(About this exercise): Copy out the entries exactly. Print them in full.
### Data to process
-- ==== Sys2Proof/Machine/Operands.lean ====
section
/-! DEFINITION. The operand forms: address classes, header assembly, strobe range, status addresses, and the
constraints on the parameters. -/

namespace Sys2Proof.Machine

/-- Classification (rule R51): Extended exactly when the high byte is 0x2F. -/
def isExtended (a : Addr) : Bool := highByte a == extSelector

/-- Direction of an access. -/
inductive Dir where
  | read
  | write
  deriving DecidableEq, Repr

/-- The header opcode, by direction and length only (rule R83). `n = 0` never reaches it (rule R62). -/
def opcode (d : Dir) (n : Nat) : Byte :=
  match d with
  | .read => if n = 1 then opReadSingle else opReadBurst
  | .write => if n = 1 then opWriteSingle else opWriteBurst

/-- Header assembly (rule R85): two bytes for an Extended address, one for a Normal one; the low byte is ORed
in unmasked (rule R86). -/
def hdr (d : Dir) (a : Addr) (n : Nat) : List Byte :=
  if isExtended a then [opcode d n ||| extSelector, lowByte a] else [opcode d n ||| lowByte a]

/-- FIFO_ADDR, for both directions (rules R57, R140). -/
def fifoAddr : Addr := 0x003F#16

/-- The register address of a status type; none for the pseudo-address `Status` (rules R36, R137). -/
def statusAddress (c : Params) : StatusType → Option Addr
  | .status => none
  | .marcState => some c.addrMarcState
  | .marcStatus0 => some c.addrMarcStatus0
  | .marcStatus1 => some c.addrMarcStatus1
  | .modemStatus0 => some c.addrModemStatus0
  | .modemStatus1 => some c.addrModemStatus1

/-- Is the address one the model refuses? A Normal-space address with low byte 0x2F always (rules R52, R214,
U3, D5; log 9); one with low byte above 0x3F where `refuseWideAddress` says so (U2, D4; log 8). -/
def badAddress (c : Params) (a : Addr) : Bool :=
  !isExtended a && (lowByte a == extSelector || (c.refuseWideAddress && decide (0x3F#8 < lowByte a)))

/-- The addresses an operation accesses, named in an operand or taken from a parameter. A wire pattern names
none: no command port sees it (rule R117). -/
def addresses (c : Params) : Instr → List Addr
  | .configure settings => settings.map (·.address)
  | .readRegister a _ | .writeRegister a _ | .updateRegister a _ => [a]
  | .getStatus t _ _ => (statusAddress c t).toList
  | .readRxFifo => [c.addrNumRxBytes, fifoAddr]
  | .writeTxFifo _ => [fifoAddr]
  | .resolveFifoError => [c.addrMarcState]
  | .setAddress _ => [c.addrDevAddr]
  | .getAddress force => if force then [c.addrDevAddr] else []
  | .init | .shutdown | .reset _ | .strobe _ | .idle | .powerDown | .transmitArm | .receiveArm | .flushRx
  | .flushTx | .wireWriteSingleNormal _ | .wireWriteBurstNormal _ | .wireReadSingleNormal _
  | .wireReadBurstNormal _ | .wireWriteSingleExtended _ | .wireWriteBurstExtended _
  | .wireReadSingleExtended _ | .wireReadBurstExtended _ | .wireStrobe _ | .wireFifoReadSingle
  | .wireFifoReadBurst | .wireFifoWriteBurst | .wireFifoWriteSingle | .wireDummy => []

/-- Does an operation access an address the model refuses? -/
def namesBadAddress (c : Params) (i : Instr) : Bool := (addresses c i).any (badAddress c)

/-- Strobe validity (rule R131): STROBE_MIN = 0x30 to STROBE_MAX = 0x3D, both included. -/
def isStrobe (c : Byte) : Bool := decide (0x30#8 ≤ c) && decide (c ≤ 0x3D#8)

/-- The eight strobe parameters (rule R9). -/
def strobes (c : Params) : List Byte :=
  [c.strobeSRES, c.strobeSRX, c.strobeSTX, c.strobeSIDLE, c.strobeSPWD, c.strobeSFRX, c.strobeSFTX,
    c.strobeSNOP]

/-- The five status addresses (rule R9). -/
def statusAddresses (c : Params) : List Addr :=
  [c.addrMarcState, c.addrMarcStatus0, c.addrMarcStatus1, c.addrModemStatus0, c.addrModemStatus1]

/-- Are no two entries of the list equal? -/
def allDistinct : List Byte → Bool
  | [] => true
  | b :: bs => !bs.contains b && allDistinct bs

/-- The constraints on the parameters: every strobe in range, every status address Extended (rule R10), no two
strobes equal (U21). -/
def configOk (c : Params) : Bool :=
  (strobes c).all isStrobe && (statusAddresses c).all isExtended && allDistinct (strobes c)

end Sys2Proof.Machine
end

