/-- MarcState, MarcStatus0, MarcStatus1, ModemStatus0, ModemStatus1 map to their address parameters; in an
admissible configuration each is Extended, so its one-byte read has the header 0xAF, low byte. [R137] -/
def Obligations.StatusTypesMapToExtendedAddresses : Prop :=
  ∀ c : Params,
    statusAddress c .marcState = some c.addrMarcState ∧ statusAddress c .marcStatus0 = some c.addrMarcStatus0 ∧
    statusAddress c .marcStatus1 = some c.addrMarcStatus1 ∧
    statusAddress c .modemStatus0 = some c.addrModemStatus0 ∧
    statusAddress c .modemStatus1 = some c.addrModemStatus1 ∧
    (configOk c = true → ∀ t a, statusAddress c t = some a → hdr .read a 1 = [0xAF#8, lowByte a])

/-- life is Uninitialized, shadow none, cs RELEASED, rst ABSENT without a reset line and else RELEASED, bus_on
false, no operation in progress, empty latches, nothing on the trace; State.reset is this state under TC1.
These values are the spec's own choice (D32, log 20), the configuration is presumed (log 2). [10_state.md
R43, 70_reset_and_hazards.md R200, 70_reset_and_hazards.md R201] -/
def Obligations.PowerOnState : Prop :=
  (∀ c : Params,
      (State.powerOn c).life = .uninitialized ∧ (State.powerOn c).shadow = none ∧
      (State.powerOn c).cs = .released ∧
      (State.powerOn c).rst = (if c.hasResetLine then .released else .absent) ∧
      (State.powerOn c).busOn = false ∧ (State.powerOn c).job = none ∧ (State.powerOn c).buf = [] ∧
      (State.powerOn c).trace = [] ∧ (State.powerOn c).replies = []) ∧
    State.reset = State.powerOn testConfiguration

/-- The invariant of the registers and the frame invariant of the trace hold after power-on reset under every
configuration, State.reset among them. [10_state.md R43, 40_bus_transport.md R116] -/
def Obligations.PowerOnMeetsTheInvariant : Prop :=
  (∀ c : Params, (State.powerOn c).Framed) ∧ State.reset.Framed

/-- In an admissible configuration with no operation in progress, when the next descriptor at the command port
decodes to i, step is exec of i on the state with that descriptor taken from the port, and nothing else is
added around it. [30_encoding.md R98, 60_exceptions.md R182] -/
def Obligations.StepRunsTheDecodedOperation : Prop :=
  ∀ (s : State) (d : List Byte) (rest : List (List Byte)) (i : Instr),
    configOk s.cfg = true → s.job = none → s.env.host = d :: rest → decode d = .ok i →
    step s = exec i { s with env := { s.env with host := rest } }

/-- With no operation in progress, a next descriptor that is not the encoding of a well-formed host operation is
taken from the port and answered Refused(BadDescriptor): no bus activity, no register changes, also while
Uninitialized (D20, log 22). [30_encoding.md R103, 60_exceptions.md R182] -/
def Obligations.UndecodableDescriptorIsRefused : Prop :=
  ∀ (s : State) (d : List Byte) (rest : List (List Byte)),
    configOk s.cfg = true → s.job = none → s.env.host = d :: rest →
    (∀ i : Instr, i.isWire = false → i.wf = true → encode i ≠ d) →
    step s = .next { s with
      env := { s.env with host := rest }, replies := s.replies ++ [.refused .badDescriptor] }

/-- After power-on, and between operations, the engine waits for a descriptor: step leaves the state unchanged.
[70_reset_and_hazards.md R201] -/
def Obligations.EngineWaitsForADescriptor : Prop :=
  ∀ s : State, configOk s.cfg = true → s.job = none → s.env.host = [] → step s = .next s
######
(Answer section):
-- ==== Sys2Proof/Machine/Operands.lean ====
section
/-! DEFINITION. The operand forms: address classes, header assembly, strobe range, status addresses, and the
constraints on the parameters. -/

namespace Sys2Proof.Machine

/-- Classification (rule R51): Extended exactly when the high byte is 0x2F. -/
def isExtended (a : Addr) : Bool := highByte a == extSelector

/-- Direction of an access. -/
inductive Dir where
  | read
  | write
  deriving DecidableEq, Repr

/-- The header opcode, by direction and length only (rule R83). `n = 0` never reaches it (rule R62). -/
def opcode (d : Dir) (n : Nat) : Byte :=
  match d with
  | .read => if n = 1 then opReadSingle else opReadBurst
  | .write => if n = 1 then opWriteSingle else opWriteBurst

/-- Header assembly (rule R85): two bytes for an Extended address, one for a Normal one; the low byte is ORed
in unmasked (rule R86). -/
def hdr (d : Dir) (a : Addr) (n : Nat) : List Byte :=
  if isExtended a then [opcode d n ||| extSelector, lowByte a] else [opcode d n ||| lowByte a]

/-- FIFO_ADDR, for both directions (rules R57, R140). -/
def fifoAddr : Addr := 0x003F#16

/-- The register address of a status type; none for the pseudo-address `Status` (rules R36, R137). -/
def statusAddress (c : Params) : StatusType → Option Addr
  | .status => none
  | .marcState => some c.addrMarcState
  | .marcStatus0 => some c.addrMarcStatus0
  | .marcStatus1 => some c.addrMarcStatus1
  | .modemStatus0 => some c.addrModemStatus0
  | .modemStatus1 => some c.addrModemStatus1

/-- Is the address one the model refuses? A Normal-space address with low byte 0x2F always (rules R52, R214,
U3, D5; log 9); one with low byte above 0x3F where `refuseWideAddress` says so (U2, D4; log 8). -/
def badAddress (c : Params) (a : Addr) : Bool :=
  !isExtended a && (lowByte a == extSelector || (c.refuseWideAddress && decide (0x3F#8 < lowByte a)))

/-- The addresses an operation accesses, named in an operand or taken from a parameter. A wire pattern names
none: no command port sees it (rule R117). -/
def addresses (c : Params) : Instr → List Addr
  | .configure settings => settings.map (·.address)
  | .readRegister a _ | .writeRegister a _ | .updateRegister a _ => [a]
  | .getStatus t _ _ => (statusAddress c t).toList
  | .readRxFifo => [c.addrNumRxBytes, fifoAddr]
  | .writeTxFifo _ => [fifoAddr]
  | .resolveFifoError => [c.addrMarcState]
  | .setAddress _ => [c.addrDevAddr]
  | .getAddress force => if force then [c.addrDevAddr] else []
  | .init | .shutdown | .reset _ | .strobe _ | .idle | .powerDown | .transmitArm | .receiveArm | .flushRx
  | .flushTx | .wireWriteSingleNormal _ | .wireWriteBurstNormal _ | .wireReadSingleNormal _
  | .wireReadBurstNormal _ | .wireWriteSingleExtended _ | .wireWriteBurstExtended _
  | .wireReadSingleExtended _ | .wireReadBurstExtended _ | .wireStrobe _ | .wireFifoReadSingle
  | .wireFifoReadBurst | .wireFifoWriteBurst | .wireFifoWriteSingle | .wireDummy => []

/-- Does an operation access an address the model refuses? -/
def namesBadAddress (c : Params) (i : Instr) : Bool := (addresses c i).any (badAddress c)

/-- Strobe validity (rule R131): STROBE_MIN = 0x30 to STROBE_MAX = 0x3D, both included. -/
def isStrobe (c : Byte) : Bool := decide (0x30#8 ≤ c) && decide (c ≤ 0x3D#8)

/-- The eight strobe parameters (rule R9). -/
def strobes (c : Params) : List Byte :=
  [c.strobeSRES, c.strobeSRX, c.strobeSTX, c.strobeSIDLE, c.strobeSPWD, c.strobeSFRX, c.strobeSFTX,
    c.strobeSNOP]

/-- The five status addresses (rule R9). -/
def statusAddresses (c : Params) : List Addr :=
  [c.addrMarcState, c.addrMarcStatus0, c.addrMarcStatus1, c.addrModemStatus0, c.addrModemStatus1]

/-- Are no two entries of the list equal? -/
def allDistinct : List Byte → Bool
  | [] => true
  | b :: bs => !bs.contains b && allDistinct bs

/-- The constraints on the parameters: every strobe in range, every status address Extended (rule R10), no two
strobes equal (U21). -/
def configOk (c : Params) : Bool :=
  (strobes c).all isStrobe && (statusAddresses c).all isExtended && allDistinct (strobes c)

end Sys2Proof.Machine
end

/-- MarcState, MarcStatus0, MarcStatus1, ModemStatus0, ModemStatus1 map to their address parameters; in an
admissible configuration each is Extended, so its one-byte read has the header 0xAF, low byte. [R137] -/
def Obligations.StatusTypesMapToExtendedAddresses : Prop :=
  ∀ c : Params,
    statusAddress c .marcState = some c.addrMarcState ∧ statusAddress c .marcStatus0 = some c.addrMarcStatus0 ∧
    statusAddress c .marcStatus1 = some c.addrMarcStatus1 ∧
    statusAddress c .modemStatus0 = some c.addrModemStatus0 ∧
    statusAddress c .modemStatus1 = some c.addrModemStatus1 ∧
    (configOk c = true → ∀ t a, statusAddress c t = some a → hdr .read a 1 = [0xAF#8, lowByte a])

/-- life is Uninitialized, shadow none, cs RELEASED, rst ABSENT without a reset line and else RELEASED, bus_on
false, no operation in progress, empty latches, nothing on the trace; State.reset is this state under TC1.
These values are the spec's own choice (D32, log 20), the configuration is presumed (log 2). [10_state.md
R43, 70_reset_and_hazards.md R200, 70_reset_and_hazards.md R201] -/
def Obligations.PowerOnState : Prop :=
  (∀ c : Params,
      (State.powerOn c).life = .uninitialized ∧ (State.powerOn c).shadow = none ∧
      (State.powerOn c).cs = .released ∧
      (State.powerOn c).rst = (if c.hasResetLine then .released else .absent) ∧
      (State.powerOn c).busOn = false ∧ (State.powerOn c).job = none ∧ (State.powerOn c).buf = [] ∧
      (State.powerOn c).trace = [] ∧ (State.powerOn c).replies = []) ∧
    State.reset = State.powerOn testConfiguration

/-- The invariant of the registers and the frame invariant of the trace hold after power-on reset under every
configuration, State.reset among them. [10_state.md R43, 40_bus_transport.md R116] -/
def Obligations.PowerOnMeetsTheInvariant : Prop :=
  (∀ c : Params, (State.powerOn c).Framed) ∧ State.reset.Framed

/-- In an admissible configuration with no operation in progress, when the next descriptor at the command port
decodes to i, step is exec of i on the state with that descriptor taken from the port, and nothing else is
added around it. [30_encoding.md R98, 60_exceptions.md R182] -/
def Obligations.StepRunsTheDecodedOperation : Prop :=
  ∀ (s : State) (d : List Byte) (rest : List (List Byte)) (i : Instr),
    configOk s.cfg = true → s.job = none → s.env.host = d :: rest → decode d = .ok i →
    step s = exec i { s with env := { s.env with host := rest } }

/-- With no operation in progress, a next descriptor that is not the encoding of a well-formed host operation is
taken from the port and answered Refused(BadDescriptor): no bus activity, no register changes, also while
Uninitialized (D20, log 22). [30_encoding.md R103, 60_exceptions.md R182] -/
def Obligations.UndecodableDescriptorIsRefused : Prop :=
  ∀ (s : State) (d : List Byte) (rest : List (List Byte)),
    configOk s.cfg = true → s.job = none → s.env.host = d :: rest →
    (∀ i : Instr, i.isWire = false → i.wf = true → encode i ≠ d) →
    step s = .next { s with
      env := { s.env with host := rest }, replies := s.replies ++ [.refused .badDescriptor] }

/-- After power-on, and between operations, the engine waits for a descriptor: step leaves the state unchanged.
[70_reset_and_hazards.md R201] -/
def Obligations.EngineWaitsForADescriptor : Prop :=
  ∀ s : State, configOk s.cfg = true → s.job = none → s.env.host = [] → step s = .next s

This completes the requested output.